I could not find the famous bath of Assyut alluded to by Murray, with antique granite pillars supporting its central dome, and pavements and a fountain of white marble. This bath is of great beauty, and I was anxious to compare it with the bath of the Emir Beshtak in Cairo.

Assyut is nowadays obsessed with shawls, the black-andwhite mosquito nets spotted with tin spangles, which German Venuses film their shoulders when they want to look languishing. When we rode up to the rock tomb, called the Stable of Antar (Antar being the Roland of Arab romances), and the tomb of Kheti, we could hardly get to them for the battalions of little black girls stitching the spangles on to the mosquito nets, who could have made a much better business by picking up the mummy-linen which strewed the hill-side. The whole river-bank by the steamer wharf was fluttering with a display of their wares by shawl-vendors. They could not keep still. They angled with their shawls with as many crafty throws as a fly-fisherman. They made the horizon their footstool for the benefit of kodakers.

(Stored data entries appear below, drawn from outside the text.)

/-! ## One sequencer -/

@[simp] theorem Seq.setStrm_st (x : Seq) (st : Strm) (y : Stream) : (x.setStrm st y).st = x.st := by cases st <;> rfl
@[simp] theorem Seq.setStrm_rcd (x : Seq) (st : Strm) (y : Stream) : (x.setStrm st y).rcd = x.rcd := by cases st <;> rfl
@[simp] theorem Seq.setStrm_popg (x : Seq) (st : Strm) (y : Stream) : (x.setStrm st y).popg = x.popg := by cases st <;> rfl
@[simp] theorem Seq.setStrm_deadln (x : Seq) (st : Strm) (y : Stream) : (x.setStrm st y).deadln = x.deadln := by cases st <;> rfl
@[simp] theorem Seq.setStrm_grpid (x : Seq) (st : Strm) (y : Stream) : (x.setStrm st y).grpid = x.grpid := by cases st <;> rfl
@[simp] theorem Seq.setStrm_frame (x : Seq) (st : Strm) (y : Stream) : (x.setStrm st y).frame = x.frame := by cases st <;> rfl
@[simp] theorem Seq.setStrm_v (x : Seq) (st : Strm) (y : Stream) : (x.setStrm st y).v = x.v := by cases st <;> rfl
@[simp] theorem Seq.setStrm_k (x : Seq) (st : Strm) (y : Stream) : (x.setStrm st y).k = x.k := by cases st <;> rfl
@[simp] theorem Seq.setStrm_flags (x : Seq) (st : Strm) (y : Stream) : (x.setStrm st y).flags = x.flags := by cases st <;> rfl
@[simp] theorem Seq.setStrm_flagsHist (x : Seq) (st : Strm) (y : Stream) : (x.setStrm st y).flagsHist = x.flagsHist := by cases st <;> rfl
@[simp] theorem Seq.setStrm_slip (x : Seq) (st : Strm) (y : Stream) : (x.setStrm st y).slip = x.slip := by cases st <;> rfl
@[simp] theorem Seq.setStrm_dq (x : Seq) (st : Strm) (y : Stream) : (x.setStrm st y).dq = x.dq := by cases st <;> rfl
@[simp] theorem Seq.setStrm_bq (x : Seq) (st : Strm) (y : Stream) : (x.setStrm st y).bq = x.bq := by cases st <;> rfl
@[simp] theorem Seq.setStrm_fq (x : Seq) (st : Strm) (y : Stream) : (x.setStrm st y).fq = x.fq := by cases st <;> rfl
@[simp] theorem Seq.setStrm_alt (x : Seq) (st : Strm) (y : Stream) : (x.setStrm st y).alt = x.alt := by cases st <;> rfl
@[simp] theorem Seq.setStrm_held (x : Seq) (st : Strm) (y : Stream) : (x.setStrm st y).held = x.held := by cases st <;> rfl
@[simp] theorem Seq.setStrm_bubble (x : Seq) (st : Strm) (y : Stream) : (x.setStrm st y).bubble = x.bubble := by cases st <;> rfl
@[simp] theorem Seq.setStrm_lastIssue (x : Seq) (st : Strm) (y : Stream) : (x.setStrm st y).lastIssue = x.lastIssue := by cases st <;> rfl
@[simp] theorem Seq.setStrm_lastVec (x : Seq) (st : Strm) (y : Stream) : (x.setStrm st y).lastVec = x.lastVec := by cases st <;> rfl
@[simp] theorem Seq.setStrm_lanes (x : Seq) (st : Strm) (y : Stream) : (x.setStrm st y).lanes = x.lanes := by cases st <;> rfl
@[simp] theorem Seq.setStrm_wins (x : Seq) (st : Strm) (y : Stream) : (x.setStrm st y).wins = x.wins := by cases st <;> rfl
@[simp] theorem Seq.setStrm_wno (x : Seq) (st : Strm) (y : Stream) : (x.setStrm st y).wno = x.wno := by cases st <;> rfl
@[simp] theorem Seq.setStrm_resident (x : Seq) (st : Strm) (y : Stream) : (x.setStrm st y).resident = x.resident := by cases st <;> rfl
@[simp] theorem Seq.setV_st (x : Seq) (n : Fin 640) (v : VWord) : (x.setV n v).st = x.st := rfl
@[simp] theorem Seq.setV_rcd (x : Seq) (n : Fin 640) (v : VWord) : (x.setV n v).rcd = x.rcd := rfl
@[simp] theorem Seq.setV_popg (x : Seq) (n : Fin 640) (v : VWord) : (x.setV n v).popg = x.popg := rfl
@[simp] theorem Seq.setV_deadln (x : Seq) (n : Fin 640) (v : VWord) : (x.setV n v).deadln = x.deadln := rfl
@[simp] theorem Seq.setV_grpid (x : Seq) (n : Fin 640) (v : VWord) : (x.setV n v).grpid = x.grpid := rfl
@[simp] theorem Seq.setV_frame (x : Seq) (n : Fin 640) (v : VWord) : (x.setV n v).frame = x.frame := rfl
@[simp] theorem Seq.setV_k (x : Seq) (n : Fin 640) (v : VWord) : (x.setV n v).k = x.k := rfl
@[simp] theorem Seq.setV_flags (x : Seq) (n : Fin 640) (v : VWord) : (x.setV n v).flags = x.flags := rfl
@[simp] theorem Seq.setV_flagsHist (x : Seq) (n : Fin 640) (v : VWord) : (x.setV n v).flagsHist = x.flagsHist := rfl
@[simp] theorem Seq.setV_slip (x : Seq) (n : Fin 640) (v : VWord) : (x.setV n v).slip = x.slip := rfl
@[simp] theorem Seq.setV_dq (x : Seq) (n : Fin 640) (v : VWord) : (x.setV n v).dq = x.dq := rfl
@[simp] theorem Seq.setV_bq (x : Seq) (n : Fin 640) (v : VWord) : (x.setV n v).bq = x.bq := rfl
@[simp] theorem Seq.setV_fq (x : Seq) (n : Fin 640) (v : VWord) : (x.setV n v).fq = x.fq := rfl
@[simp] theorem Seq.setV_alt (x : Seq) (n : Fin 640) (v : VWord) : (x.setV n v).alt = x.alt := rfl
@[simp] theorem Seq.setV_held (x : Seq) (n : Fin 640) (v : VWord) : (x.setV n v).held = x.held := rfl
@[simp] theorem Seq.setV_bubble (x : Seq) (n : Fin 640) (v : VWord) : (x.setV n v).bubble = x.bubble := rfl
@[simp] theorem Seq.setV_lastIssue (x : Seq) (n : Fin 640) (v : VWord) : (x.setV n v).lastIssue = x.lastIssue := rfl
@[simp] theorem Seq.setV_lastVec (x : Seq) (n : Fin 640) (v : VWord) : (x.setV n v).lastVec = x.lastVec := rfl
@[simp] theorem Seq.setV_lanes (x : Seq) (n : Fin 640) (v : VWord) : (x.setV n v).lanes = x.lanes := rfl
@[simp] theorem Seq.setV_wins (x : Seq) (n : Fin 640) (v : VWord) : (x.setV n v).wins = x.wins := rfl
@[simp] theorem Seq.setV_wno (x : Seq) (n : Fin 640) (v : VWord) : (x.setV n v).wno = x.wno := rfl
@[simp] theorem Seq.setV_resident (x : Seq) (n : Fin 640) (v : VWord) : (x.setV n v).resident = x.resident := rfl
@[simp] theorem Seq.setV_a (x : Seq) (n : Fin 640) (v : VWord) : (x.setV n v).a = x.a := rfl
@[simp] theorem Seq.setV_c (x : Seq) (n : Fin 640) (v : VWord) : (x.setV n v).c = x.c := rfl
@[simp] theorem Seq.setK_st (x : Seq) (n : Fin 16) (v : BitVec 32) : (x.setK n v).st = x.st := by unfold Seq.setK; split <;> rfl
@[simp] theorem Seq.setK_rcd (x : Seq) (n : Fin 16) (v : BitVec 32) : (x.setK n v).rcd = x.rcd := by unfold Seq.setK; split <;> rfl
@[simp] theorem Seq.setK_popg (x : Seq) (n : Fin 16) (v : BitVec 32) : (x.setK n v).popg = x.popg := by unfold Seq.setK; split <;> rfl
@[simp] theorem Seq.setK_deadln (x : Seq) (n : Fin 16) (v : BitVec 32) : (x.setK n v).deadln = x.deadln := by unfold Seq.setK; split <;> rfl
@[simp] theorem Seq.setK_grpid (x : Seq) (n : Fin 16) (v : BitVec 32) : (x.setK n v).grpid = x.grpid := by unfold Seq.setK; split <;> rfl
@[simp] theorem Seq.setK_frame (x : Seq) (n : Fin 16) (v : BitVec 32) : (x.setK n v).frame = x.frame := by unfold Seq.setK; split <;> rfl
@[simp] theorem Seq.setK_v (x : Seq) (n : Fin 16) (v : BitVec 32) : (x.setK n v).v = x.v := by unfold Seq.setK; split <;> rfl
@[simp] theorem Seq.setK_flags (x : Seq) (n : Fin 16) (v : BitVec 32) : (x.setK n v).flags = x.flags := by unfold Seq.setK; split <;> rfl
@[simp] theorem Seq.setK_flagsHist (x : Seq) (n : Fin 16) (v : BitVec 32) : (x.setK n v).flagsHist = x.flagsHist := by unfold Seq.setK; split <;> rfl
@[simp] theorem Seq.setK_slip (x : Seq) (n : Fin 16) (v : BitVec 32) : (x.setK n v).slip = x.slip := by unfold Seq.setK; split <;> rfl
@[simp] theorem Seq.setK_dq (x : Seq) (n : Fin 16) (v : BitVec 32) : (x.setK n v).dq = x.dq := by unfold Seq.setK; split <;> rfl
@[simp] theorem Seq.setK_bq (x : Seq) (n : Fin 16) (v : BitVec 32) : (x.setK n v).bq = x.bq := by unfold Seq.setK; split <;> rfl
@[simp] theorem Seq.setK_fq (x : Seq) (n : Fin 16) (v : BitVec 32) : (x.setK n v).fq = x.fq := by unfold Seq.setK; split <;> rfl
@[simp] theorem Seq.setK_alt (x : Seq) (n : Fin 16) (v : BitVec 32) : (x.setK n v).alt = x.alt := by unfold Seq.setK; split <;> rfl
@[simp] theorem Seq.setK_held (x : Seq) (n : Fin 16) (v : BitVec 32) : (x.setK n v).held = x.held := by unfold Seq.setK; split <;> rfl
@[simp] theorem Seq.setK_bubble (x : Seq) (n : Fin 16) (v : BitVec 32) : (x.setK n v).bubble = x.bubble := by unfold Seq.setK; split <;> rfl
@[simp] theorem Seq.setK_lastIssue (x : Seq) (n : Fin 16) (v : BitVec 32) : (x.setK n v).lastIssue = x.lastIssue := by unfold Seq.setK; split <;> rfl
@[simp] theorem Seq.setK_lastVec (x : Seq) (n : Fin 16) (v : BitVec 32) : (x.setK n v).lastVec = x.lastVec := by unfold Seq.setK; split <;> rfl
@[simp] theorem Seq.setK_lanes (x : Seq) (n : Fin 16) (v : BitVec 32) : (x.setK n v).lanes = x.lanes := by unfold Seq.setK; split <;> rfl
@[simp] theorem Seq.setK_wins (x : Seq) (n : Fin 16) (v : BitVec 32) : (x.setK n v).wins = x.wins := by unfold Seq.setK; split <;> rfl
@[simp] theorem Seq.setK_wno (x : Seq) (n : Fin 16) (v : BitVec 32) : (x.setK n v).wno = x.wno := by unfold Seq.setK; split <;> rfl
@[simp] theorem Seq.setK_resident (x : Seq) (n : Fin 16) (v : BitVec 32) : (x.setK n v).resident = x.resident := by unfold Seq.setK; split <;> rfl
@[simp] theorem Seq.setK_a (x : Seq) (n : Fin 16) (v : BitVec 32) : (x.setK n v).a = x.a := by unfold Seq.setK; split <;> rfl
@[simp] theorem Seq.setK_c (x : Seq) (n : Fin 16) (v : BitVec 32) : (x.setK n v).c = x.c := by unfold Seq.setK; split <;> rfl
@[simp] theorem Seq.setFlags_st (x : Seq) (v : BitVec 5) : (x.setFlags v).st = x.st := by unfold Seq.setFlags; (try split) <;> rfl
@[simp] theorem Seq.setFlags_rcd (x : Seq) (v : BitVec 5) : (x.setFlags v).rcd = x.rcd := by unfold Seq.setFlags; (try split) <;> rfl
@[simp] theorem Seq.setFlags_popg (x : Seq) (v : BitVec 5) : (x.setFlags v).popg = x.popg := by unfold Seq.setFlags; (try split) <;> rfl
@[simp] theorem Seq.setFlags_deadln (x : Seq) (v : BitVec 5) : (x.setFlags v).deadln = x.deadln := by unfold Seq.setFlags; (try split) <;> rfl
@[simp] theorem Seq.setFlags_grpid (x : Seq) (v : BitVec 5) : (x.setFlags v).grpid = x.grpid := by unfold Seq.setFlags; (try split) <;> rfl
@[simp] theorem Seq.setFlags_frame (x : Seq) (v : BitVec 5) : (x.setFlags v).frame = x.frame := by unfold Seq.setFlags; (try split) <;> rfl
@[simp] theorem Seq.setFlags_v (x : Seq) (v : BitVec 5) : (x.setFlags v).v = x.v := by unfold Seq.setFlags; (try split) <;> rfl
@[simp] theorem Seq.setFlags_k (x : Seq) (v : BitVec 5) : (x.setFlags v).k = x.k := by unfold Seq.setFlags; (try split) <;> rfl
@[simp] theorem Seq.setFlags_slip (x : Seq) (v : BitVec 5) : (x.setFlags v).slip = x.slip := by unfold Seq.setFlags; (try split) <;> rfl
@[simp] theorem Seq.setFlags_dq (x : Seq) (v : BitVec 5) : (x.setFlags v).dq = x.dq := by unfold Seq.setFlags; (try split) <;> rfl
@[simp] theorem Seq.setFlags_bq (x : Seq) (v : BitVec 5) : (x.setFlags v).bq = x.bq := by unfold Seq.setFlags; (try split) <;> rfl
@[simp] theorem Seq.setFlags_fq (x : Seq) (v : BitVec 5) : (x.setFlags v).fq = x.fq := by unfold Seq.setFlags; (try split) <;> rfl
@[simp] theorem Seq.setFlags_alt (x : Seq) (v : BitVec 5) : (x.setFlags v).alt = x.alt := by unfold Seq.setFlags; (try split) <;> rfl
@[simp] theorem Seq.setFlags_held (x : Seq) (v : BitVec 5) : (x.setFlags v).held = x.held := by unfold Seq.setFlags; (try split) <;> rfl
@[simp] theorem Seq.setFlags_bubble (x : Seq) (v : BitVec 5) : (x.setFlags v).bubble = x.bubble := by unfold Seq.setFlags; (try split) <;> rfl
@[simp] theorem Seq.setFlags_lastIssue (x : Seq) (v : BitVec 5) : (x.setFlags v).lastIssue = x.lastIssue := by unfold Seq.setFlags; (try split) <;> rfl
@[simp] theorem Seq.setFlags_lastVec (x : Seq) (v : BitVec 5) : (x.setFlags v).lastVec = x.lastVec := by unfold Seq.setFlags; (try split) <;> rfl
@[simp] theorem Seq.setFlags_lanes (x : Seq) (v : BitVec 5) : (x.setFlags v).lanes = x.lanes := by unfold Seq.setFlags; (try split) <;> rfl
@[simp] theorem Seq.setFlags_wins (x : Seq) (v : BitVec 5) : (x.setFlags v).wins = x.wins := by unfold Seq.setFlags; (try split) <;> rfl
@[simp] theorem Seq.setFlags_wno (x : Seq) (v : BitVec 5) : (x.setFlags v).wno = x.wno := by unfold Seq.setFlags; (try split) <;> rfl
@[simp] theorem Seq.setFlags_resident (x : Seq) (v : BitVec 5) : (x.setFlags v).resident = x.resident := by unfold Seq.setFlags; (try split) <;> rfl
@[simp] theorem Seq.setFlags_a (x : Seq) (v : BitVec 5) : (x.setFlags v).a = x.a := by unfold Seq.setFlags; (try split) <;> rfl
@[simp] theorem Seq.setFlags_c (x : Seq) (v : BitVec 5) : (x.setFlags v).c = x.c := by unfold Seq.setFlags; (try split) <;> rfl
@[simp] theorem Seq.orFlags_st (x : Seq) (v : BitVec 5) : (x.orFlags v).st = x.st := by unfold Seq.orFlags Seq.setFlags; (try split) <;> rfl
@[simp] theorem Seq.orFlags_rcd (x : Seq) (v : BitVec 5) : (x.orFlags v).rcd = x.rcd := by unfold Seq.orFlags Seq.setFlags; (try split) <;> rfl
@[simp] theorem Seq.orFlags_popg (x : Seq) (v : BitVec 5) : (x.orFlags v).popg = x.popg := by unfold Seq.orFlags Seq.setFlags; (try split) <;> rfl
@[simp] theorem Seq.orFlags_deadln (x : Seq) (v : BitVec 5) : (x.orFlags v).deadln = x.deadln := by unfold Seq.orFlags Seq.setFlags; (try split) <;> rfl
@[simp] theorem Seq.orFlags_grpid (x : Seq) (v : BitVec 5) : (x.orFlags v).grpid = x.grpid := by unfold Seq.orFlags Seq.setFlags; (try split) <;> rfl
@[simp] theorem Seq.orFlags_frame (x : Seq) (v : BitVec 5) : (x.orFlags v).frame = x.frame := by unfold Seq.orFlags Seq.setFlags; (try split) <;> rfl
@[simp] theorem Seq.orFlags_v (x : Seq) (v : BitVec 5) : (x.orFlags v).v = x.v := by unfold Seq.orFlags Seq.setFlags; (try split) <;> rfl
@[simp] theorem Seq.orFlags_k (x : Seq) (v : BitVec 5) : (x.orFlags v).k = x.k := by unfold Seq.orFlags Seq.setFlags; (try split) <;> rfl
@[simp] theorem Seq.orFlags_slip (x : Seq) (v : BitVec 5) : (x.orFlags v).slip = x.slip := by unfold Seq.orFlags Seq.setFlags; (try split) <;> rfl
@[simp] theorem Seq.orFlags_dq (x : Seq) (v : BitVec 5) : (x.orFlags v).dq = x.dq := by unfold Seq.orFlags Seq.setFlags; (try split) <;> rfl
@[simp] theorem Seq.orFlags_bq (x : Seq) (v : BitVec 5) : (x.orFlags v).bq = x.bq := by unfold Seq.orFlags Seq.setFlags; (try split) <;> rfl
@[simp] theorem Seq.orFlags_fq (x : Seq) (v : BitVec 5) : (x.orFlags v).fq = x.fq := by unfold Seq.orFlags Seq.setFlags; (try split) <;> rfl
@[simp] theorem Seq.orFlags_alt (x : Seq) (v : BitVec 5) : (x.orFlags v).alt = x.alt := by unfold Seq.orFlags Seq.setFlags; (try split) <;> rfl
@[simp] theorem Seq.orFlags_held (x : Seq) (v : BitVec 5) : (x.orFlags v).held = x.held := by unfold Seq.orFlags Seq.setFlags; (try split) <;> rfl
@[simp] theorem Seq.orFlags_bubble (x : Seq) (v : BitVec 5) : (x.orFlags v).bubble = x.bubble := by unfold Seq.orFlags Seq.setFlags; (try split) <;> rfl
@[simp] theorem Seq.orFlags_lastIssue (x : Seq) (v : BitVec 5) : (x.orFlags v).lastIssue = x.lastIssue := by unfold Seq.orFlags Seq.setFlags; (try split) <;> rfl
@[simp] theorem Seq.orFlags_lastVec (x : Seq) (v : BitVec 5) : (x.orFlags v).lastVec = x.lastVec := by unfold Seq.orFlags Seq.setFlags; (try split) <;> rfl
@[simp] theorem Seq.orFlags_lanes (x : Seq) (v : BitVec 5) : (x.orFlags v).lanes = x.lanes := by unfold Seq.orFlags Seq.setFlags; (try split) <;> rfl
@[simp] theorem Seq.orFlags_wins (x : Seq) (v : BitVec 5) : (x.orFlags v).wins = x.wins := by unfold Seq.orFlags Seq.setFlags; (try split) <;> rfl
@[simp] theorem Seq.orFlags_wno (x : Seq) (v : BitVec 5) : (x.orFlags v).wno = x.wno := by unfold Seq.orFlags Seq.setFlags; (try split) <;> rfl
@[simp] theorem Seq.orFlags_resident (x : Seq) (v : BitVec 5) : (x.orFlags v).resident = x.resident := by unfold Seq.orFlags Seq.setFlags; (try split) <;> rfl
@[simp] theorem Seq.orFlags_a (x : Seq) (v : BitVec 5) : (x.orFlags v).a = x.a := by unfold Seq.orFlags Seq.setFlags; (try split) <;> rfl
@[simp] theorem Seq.orFlags_c (x : Seq) (v : BitVec 5) : (x.orFlags v).c = x.c := by unfold Seq.orFlags Seq.setFlags; (try split) <;> rfl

Farther down the bank was a long row of stalls, on which people sold indiscreet dressing-gowns, Nile-mud pottery, the inevitable walking sticks, ink-pots for kohl, brass-ware and antiquities from the tombs. Some of the brass-ware was quite

charming; but dearer than in the bazars of Cairo. The pottery sellers were more interesting. They had a larger margin to go upon-nothing on their stall had cost them more than about twopence halfpenny, though they talked about five shillings and seven and a half shillings. "Sir, you buy coffee-service," said one-" coffee-pot, milk-pot, sugar-pot, cups-all made of Nile mud." This was evidently a supreme attraction. When I did not buy these he offered me scratchers to use after my bath, something like a bread rasp. If I had wanted one I could have had it with a crocodile or a kneeling camel on the top. My skin is too healthy to need all this for friction. Some of the vases had a very pleasing hieroglyphic effect. Everybody looked at everything, and finally bought pipe-heads at two a penny. All the little red pipe-bowls they use in Egypt for water-pipes come from Assyut.

The best stalls were those spread on the ground by two humble antiquity sellers. Assyut is sufficiently far from the Pyramids and Thebes not to have developed the antiquity business. These men had genuine objects, mostly rather broken, which they had picked up in the tombs-little gods, mummy beads, and so on.

But it was almost impossible to attend to any one except the shawl-sellers; they were so persistent. "This one, one pound and a half." It was of course the commonest of the common. I turned up my nose at it. "Well, then, I give it to you for one pound ten shillings." "I think you want better one. This one three pounds and a half. Well, then, how much you give? Lady, how much you give it? Laster price. This vera beautiful, lady; this vera handsome one. You not pay here. I meet you Shepherd's Bush." And so they persisted till the police drove them off with whips as a signal that it was time for the ship to start.

Cook's steamers exploit Assyut both going up and coming down, but Tel-el-Amarna and Abydos only on the return journey.

The monuments of Tel-el-Amarna are the records of one of the most interesting incidents in the history of Egypt.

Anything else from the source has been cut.